+++ Provided information

theorem stopMain_only {L : List Part} {a : Dev} {d : Dev} (hL : Part.sub [.plan] L = true) (h : OnlyIn L a d) :
    OnlyIn L a (stopMain d) := by
  refine OnlyIn.widen hL h ?_
  have h0 := OnlyIn.refl [.plan] d
  unfold stopMain
  repeat' (first
    | with_reducible assumption | exact Or.inl rfl | exact Or.inr rfl | intro _
    | (extract_lets +onlyGivenNames -underBinder dd; (subst dd))
    | ((conv => (arg 3; arg 23; skip)); with_reducible apply OnlyIn.mk'))

theorem takeSwitch_only {L : List Part} {a : Dev} (k : Nat) {d : Dev} (hL : Part.sub [.plan, .serge, .host, .ctrl,
    .health, .sent] L = true) (h : OnlyIn L a d) :
    OnlyIn L a (takeSwitch k d).2 := by
  refine OnlyIn.widen hL h ?_
  have h0 := OnlyIn.refl [.plan, .serge, .host, .ctrl, .health, .sent] d
  unfold takeSwitch
  repeat' (first
    | with_reducible assumption | ((with_reducible refine Part.subI ?_); exact rfl) | exact Or.inl rfl
    | exact Or.inr rfl | intro _
    | (extract_lets +onlyGivenNames -underBinder dd; (subst dd))
    | with_reducible apply stopMain_only | with_reducible apply cancelSwitch_only
    | with_reducible apply switchMode_only | split)

theorem endWarm_only {L : List Part} {a : Dev} {d : Dev} (hL : Part.sub [.host, .boot, .health, .sent] L = true) (h :
    OnlyIn L a d) :
    OnlyIn L a (endWarm d) := by
  refine OnlyIn.widen hL h ?_
  have h0 := OnlyIn.refl [.host, .boot, .health, .sent] d
  unfold endWarm
  repeat' (first
    | with_reducible assumption | ((with_reducible refine Part.subI ?_); exact rfl) | exact Or.inl rfl
    | exact Or.inr rfl | intro _
    | (extract_lets +onlyGivenNames -underBinder dd; (subst dd))
    | ((conv => (arg 3; arg 23; skip)); with_reducible apply OnlyIn.mk') | with_reducible apply bump_only | split)

theorem startMain_only {L : List Part} {a : Dev} {d : Dev} (hL : Part.sub [.fabric, .plan, .serge, .host, .boot,
    .health, .mem, .sent] L = true) (h : OnlyIn L a d) :
    OnlyIn L a (startMain d).2 := by
  refine OnlyIn.widen hL h ?_
  have h0 := OnlyIn.refl [.fabric, .plan, .serge, .host, .boot, .health, .mem, .sent] d
  unfold startMain
  repeat' (first
    | with_reducible assumption | ((with_reducible refine Part.subI ?_); exact rfl) | exact Or.inl rfl
    | exact Or.inr rfl | intro _
    | (extract_lets +onlyGivenNames -underBinder dd; (subst dd))
    | ((conv => (arg 3; arg 23; skip)); with_reducible apply OnlyIn.mk') | with_reducible apply endWarm_only
    | with_reducible apply copyOverlay_only | with_reducible apply suspendSlots_only | split)

theorem beginPlan_only {L : List Part} {a : Dev} {d : Dev} (hL : Part.sub [.plan, .serge] L = true) (h : OnlyIn L a
    d) :
    OnlyIn L a (beginPlan d) := by
  refine OnlyIn.widen hL h ?_
  have h0 := OnlyIn.refl [.plan, .serge] d
  unfold beginPlan
  repeat' (first
    | with_reducible assumption | ((with_reducible refine Part.subI ?_); exact rfl) | exact Or.inl rfl
    | exact Or.inr rfl | intro _
    | (extract_lets +onlyGivenNames -underBinder dd; (subst dd))
    | ((conv => (arg 3; arg 23; skip)); with_reducible apply OnlyIn.mk') | with_reducible apply suspendSlots_only)

theorem capRunning_only {L : List Part} {a : Dev} (u : Nat) {d : Dev} (hL : Part.sub [.plan, .serge, .host, .health,
    .sent] L = true) (h : OnlyIn L a d) :
    OnlyIn L a (capRunning d u) := by
  refine OnlyIn.widen hL h ?_
  have h0 := OnlyIn.refl [.plan, .serge, .host, .health, .sent] d
  unfold capRunning
  repeat' (first
    | with_reducible assumption | ((with_reducible refine Part.subI ?_); exact rfl) | exact Or.inl rfl
    | exact Or.inr rfl | intro _
    | (extract_lets +onlyGivenNames -underBinder dd; (subst dd))
    | with_reducible apply bumpSlot_only | with_reducible apply stopUnit_only | with_reducible apply modSlot_only
    | split)

theorem reloadUnit_only {L : List Part} {a : Dev} (u : Nat) {d : Dev} (hL : Part.sub [.plan, .serge, .host, .v0, .v1,
    .felt, .ctrl, .boot, .health, .sent] L = true) (h : OnlyIn L a d) :
    OnlyIn L a (reloadUnit d u) := by
  refine OnlyIn.widen hL h ?_
  have h0 := OnlyIn.refl [.plan, .serge, .host, .v0, .v1, .felt, .ctrl, .boot, .health, .sent] d
  unfold reloadUnit
  repeat' (first
    | with_reducible assumption | ((with_reducible refine Part.subI ?_); exact rfl) | exact Or.inl rfl
    | exact Or.inr rfl | intro _
    | (extract_lets +onlyGivenNames -underBinder dd; (subst dd))
    | with_reducible apply capRunning_only | with_reducible apply modSlot_only | with_reducible apply loadUnit_only
    | with_reducible apply OnlyIn.foldl | with_reducible apply OnlyIn.foldlSnd | split)

theorem changeLidar_only {L : List Part} {a : Dev} (old : Image) (e : Nat × StreamEntry) {d : Dev} (hL : Part.sub
    [.ports] L = true) (h : OnlyIn L a d) :
    OnlyIn L a (changeLidar old d e) := by
  refine OnlyIn.widen hL h ?_
  have h0 := OnlyIn.refl [.ports] d
  unfold changeLidar
  repeat' (first
    | with_reducible assumption | ((with_reducible refine Part.subI ?_); exact rfl) | exact Or.inl rfl
    | exact Or.inr rfl | intro _ | with_reducible apply enableLidar_only | split)

theorem changeBoot_only {L : List Part} {a : Dev} (k : Nat) (b : Nanos) (slot : Slot) (img : Image) {d : Dev} (hL :
    Part.sub [.boot, .recovery] L = true) (h : OnlyIn L a d) :
    OnlyIn L a (changeBoot k b slot img d) := by
  refine OnlyIn.widen hL h ?_
  have h0 := OnlyIn.refl [.boot, .recovery] d
  unfold changeBoot
  repeat' (first
    | with_reducible assumption | ((with_reducible refine Part.subI ?_); exact rfl) | exact Or.inl rfl
    | exact Or.inr rfl | intro _
    | (extract_lets +onlyGivenNames -underBinder dd; (subst dd))
    | ((conv => (arg 3; arg 23; skip)); with_reducible apply OnlyIn.mk') | with_reducible apply modProc_only
    | with_reducible apply Dev_modDie_only | with_reducible apply OnlyIn.foldl)

theorem changePlan_only {L : List Part} {a : Dev} (b : Nanos) {d : Dev} (hL : Part.sub [.time, .plan] L = true) (h :
    OnlyIn L a d) :
    OnlyIn L a (changePlan b d) := by
  refine OnlyIn.widen hL h ?_
  have h0 := OnlyIn.refl [.time, .plan] d
  unfold changePlan
  repeat' (first
    | with_reducible assumption | ((with_reducible refine Part.subI ?_); exact rfl) | exact Or.inl rfl
    | exact Or.inr rfl | intro _
    | (extract_lets +onlyGivenNames -underBinder dd; (subst dd))
    | ((conv => (arg 3; arg 23; skip)); with_reducible apply OnlyIn.mk') | with_reducible apply Dev_setTime_only
    | split)

theorem changeSerge_only {L : List Part} {a : Dev} {d : Dev} (hL : Part.sub [.plan, .serge, .host, .v0, .v1, .felt,
    .ctrl, .boot, .health, .sent] L = true) (h : OnlyIn L a d) :
    OnlyIn L a (changeSerge d) := by
  refine OnlyIn.widen hL h ?_
  have h0 := OnlyIn.refl [.plan, .serge, .host, .v0, .v1, .felt, .ctrl, .boot, .health, .sent] d
  unfold changeSerge
  repeat' (first
    | with_reducible assumption | ((with_reducible refine Part.subI ?_); exact rfl) | exact Or.inl rfl
    | exact Or.inr rfl | intro _ | with_reducible apply suspendSlots_only | with_reducible apply reloadUnit_only
    | with_reducible apply OnlyIn.foldl)

theorem changeover_only {L : List Part} {a : Dev} (k : Nat) (b : Nanos) (slot : Slot) (img : Image) {d : Dev} (hL :
    Part.sub [.time, .ports, .cal, .fabric, .plan, .serge, .output, .host, .v0, .v1, .felt, .ctrl, .boot, .recovery,
    .health, .mem, .sent] L = true) (h : OnlyIn L a d) :
    OnlyIn L a (changeover k b slot img d) := by
  refine OnlyIn.widen hL h ?_
  have h0 := OnlyIn.refl [.time, .ports, .cal, .fabric, .plan, .serge, .output, .host, .v0, .v1, .felt, .ctrl, .boot,
      .recovery, .health, .mem, .sent] d
  unfold changeover
  repeat' (first
    | with_reducible assumption | ((with_reducible refine Part.subI ?_); exact rfl) | exact Or.inl rfl
    | exact Or.inr rfl | intro _
    | (extract_lets +onlyGivenNames -underBinder dd; (subst dd))
    | ((conv => (arg 3; arg 23; skip)); with_reducible apply OnlyIn.mk') | with_reducible apply changeBoot_only
    | with_reducible apply cancelSwitch_only | with_reducible apply changePlan_only
    | with_reducible apply loadBurlap_only | with_reducible apply Dev_setGolden_only
    | with_reducible apply changeCamera_only | with_reducible apply changeLidar_only
    | with_reducible apply refreshModes_only | with_reducible apply changeSerge_only
    | with_reducible apply OnlyIn.foldl | with_reducible apply OnlyIn.foldlSnd | split)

++++++

Among the entries above, find every line holding "have" and copy it.

» **Task answer**:
  have h0 := OnlyIn.refl [.plan] d
  have h0 := OnlyIn.refl [.plan, .serge, .host, .ctrl, .health, .sent] d
  have h0 := OnlyIn.refl [.host, .boot, .health, .sent] d
  have h0 := OnlyIn.refl [.fabric, .plan, .serge, .host, .boot, .health, .mem, .sent] d
  have h0 := OnlyIn.refl [.plan, .serge] d
  have h0 := OnlyIn.refl [.plan, .serge, .host, .health, .sent] d
  have h0 := OnlyIn.refl [.plan, .serge, .host, .v0, .v1, .felt, .ctrl, .boot, .health, .sent] d
  have h0 := OnlyIn.refl [.ports] d
  have h0 := OnlyIn.refl [.boot, .recovery] d
  have h0 := OnlyIn.refl [.time, .plan] d
  have h0 := OnlyIn.refl [.plan, .serge, .host, .v0, .v1, .felt, .ctrl, .boot, .health, .sent] d
  have h0 := OnlyIn.refl [.time, .ports, .cal, .fabric, .plan, .serge, .output, .host, .v0, .v1, .felt, .ctrl, .boot,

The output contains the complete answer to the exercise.